[Task prompt] Keep only the lines from the start of the data through the line containing "wrRxPirq (w : Word)", and output them exactly.

[Items from a dataset]
■ ■ ■

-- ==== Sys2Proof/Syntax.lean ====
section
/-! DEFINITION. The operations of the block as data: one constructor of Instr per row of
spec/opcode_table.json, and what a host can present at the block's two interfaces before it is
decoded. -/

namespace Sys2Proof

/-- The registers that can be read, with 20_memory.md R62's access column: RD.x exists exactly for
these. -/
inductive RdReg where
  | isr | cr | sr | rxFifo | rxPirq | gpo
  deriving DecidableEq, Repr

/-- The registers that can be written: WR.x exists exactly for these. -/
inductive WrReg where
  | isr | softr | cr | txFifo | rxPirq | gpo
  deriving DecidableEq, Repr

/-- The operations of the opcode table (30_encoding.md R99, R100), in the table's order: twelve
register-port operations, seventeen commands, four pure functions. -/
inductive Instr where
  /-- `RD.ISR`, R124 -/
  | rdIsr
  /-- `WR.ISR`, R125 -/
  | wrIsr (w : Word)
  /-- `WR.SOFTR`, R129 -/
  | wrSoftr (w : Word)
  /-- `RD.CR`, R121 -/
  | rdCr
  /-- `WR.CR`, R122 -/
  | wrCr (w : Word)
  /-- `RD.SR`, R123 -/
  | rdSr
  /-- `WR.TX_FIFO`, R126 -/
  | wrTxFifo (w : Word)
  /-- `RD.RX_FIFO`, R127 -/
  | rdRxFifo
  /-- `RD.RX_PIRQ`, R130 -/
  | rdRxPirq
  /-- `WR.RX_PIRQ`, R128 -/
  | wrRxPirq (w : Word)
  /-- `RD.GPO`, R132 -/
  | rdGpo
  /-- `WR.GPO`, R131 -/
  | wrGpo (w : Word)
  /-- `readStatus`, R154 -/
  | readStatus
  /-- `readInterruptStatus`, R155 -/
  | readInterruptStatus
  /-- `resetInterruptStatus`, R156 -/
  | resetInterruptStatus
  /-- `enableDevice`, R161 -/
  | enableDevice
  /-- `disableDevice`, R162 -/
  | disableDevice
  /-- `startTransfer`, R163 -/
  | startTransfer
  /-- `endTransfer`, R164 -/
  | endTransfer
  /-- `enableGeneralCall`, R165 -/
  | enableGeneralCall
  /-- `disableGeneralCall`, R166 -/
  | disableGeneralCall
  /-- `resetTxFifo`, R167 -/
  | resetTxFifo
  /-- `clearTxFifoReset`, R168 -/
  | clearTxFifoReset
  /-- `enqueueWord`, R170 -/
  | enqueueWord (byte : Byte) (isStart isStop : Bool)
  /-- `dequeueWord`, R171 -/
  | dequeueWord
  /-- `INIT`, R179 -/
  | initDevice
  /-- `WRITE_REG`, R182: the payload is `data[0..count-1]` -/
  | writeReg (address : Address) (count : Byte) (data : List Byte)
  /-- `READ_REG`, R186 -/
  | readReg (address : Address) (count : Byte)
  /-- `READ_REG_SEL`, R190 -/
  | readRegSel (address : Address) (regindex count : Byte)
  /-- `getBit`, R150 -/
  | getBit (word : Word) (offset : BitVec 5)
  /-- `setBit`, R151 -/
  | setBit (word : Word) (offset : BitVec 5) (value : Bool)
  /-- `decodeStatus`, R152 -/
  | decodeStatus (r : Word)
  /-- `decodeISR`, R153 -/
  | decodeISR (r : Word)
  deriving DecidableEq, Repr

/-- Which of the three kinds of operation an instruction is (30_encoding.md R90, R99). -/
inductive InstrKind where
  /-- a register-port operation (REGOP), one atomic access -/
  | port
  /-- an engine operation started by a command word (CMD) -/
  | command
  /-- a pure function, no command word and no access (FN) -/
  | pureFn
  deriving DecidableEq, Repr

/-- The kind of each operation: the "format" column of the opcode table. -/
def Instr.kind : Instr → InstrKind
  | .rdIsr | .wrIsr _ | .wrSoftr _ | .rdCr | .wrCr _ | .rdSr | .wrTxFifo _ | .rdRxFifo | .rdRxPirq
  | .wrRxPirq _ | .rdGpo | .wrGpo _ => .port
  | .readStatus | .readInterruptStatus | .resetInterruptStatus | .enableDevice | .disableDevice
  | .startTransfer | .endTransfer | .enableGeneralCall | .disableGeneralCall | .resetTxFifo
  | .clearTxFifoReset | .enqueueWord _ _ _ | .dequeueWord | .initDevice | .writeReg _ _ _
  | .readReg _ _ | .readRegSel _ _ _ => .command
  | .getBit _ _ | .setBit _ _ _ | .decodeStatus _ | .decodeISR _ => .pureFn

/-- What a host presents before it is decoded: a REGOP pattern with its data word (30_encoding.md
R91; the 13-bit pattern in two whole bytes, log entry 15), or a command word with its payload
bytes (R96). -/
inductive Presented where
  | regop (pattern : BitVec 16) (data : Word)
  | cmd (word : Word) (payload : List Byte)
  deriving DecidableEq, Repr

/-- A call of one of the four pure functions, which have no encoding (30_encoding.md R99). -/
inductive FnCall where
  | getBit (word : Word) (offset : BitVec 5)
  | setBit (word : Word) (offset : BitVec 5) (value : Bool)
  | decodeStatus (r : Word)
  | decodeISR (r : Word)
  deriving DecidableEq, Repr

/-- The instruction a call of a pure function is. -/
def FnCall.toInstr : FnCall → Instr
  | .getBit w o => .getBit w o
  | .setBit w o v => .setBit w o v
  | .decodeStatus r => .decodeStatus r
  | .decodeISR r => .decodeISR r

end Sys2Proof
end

■ ■ ■

[Solved exercise]
-- ==== Sys2Proof/Syntax.lean ====
section
/-! DEFINITION. The operations of the block as data: one constructor of Instr per row of
spec/opcode_table.json, and what a host can present at the block's two interfaces before it is
decoded. -/

namespace Sys2Proof

/-- The registers that can be read, with 20_memory.md R62's access column: RD.x exists exactly for
these. -/
inductive RdReg where
  | isr | cr | sr | rxFifo | rxPirq | gpo
  deriving DecidableEq, Repr

/-- The registers that can be written: WR.x exists exactly for these. -/
inductive WrReg where
  | isr | softr | cr | txFifo | rxPirq | gpo
  deriving DecidableEq, Repr

/-- The operations of the opcode table (30_encoding.md R99, R100), in the table's order: twelve
register-port operations, seventeen commands, four pure functions. -/
inductive Instr where
  /-- `RD.ISR`, R124 -/
  | rdIsr
  /-- `WR.ISR`, R125 -/
  | wrIsr (w : Word)
  /-- `WR.SOFTR`, R129 -/
  | wrSoftr (w : Word)
  /-- `RD.CR`, R121 -/
  | rdCr
  /-- `WR.CR`, R122 -/
  | wrCr (w : Word)
  /-- `RD.SR`, R123 -/
  | rdSr
  /-- `WR.TX_FIFO`, R126 -/
  | wrTxFifo (w : Word)
  /-- `RD.RX_FIFO`, R127 -/
  | rdRxFifo
  /-- `RD.RX_PIRQ`, R130 -/
  | rdRxPirq
  /-- `WR.RX_PIRQ`, R128 -/
  | wrRxPirq (w : Word)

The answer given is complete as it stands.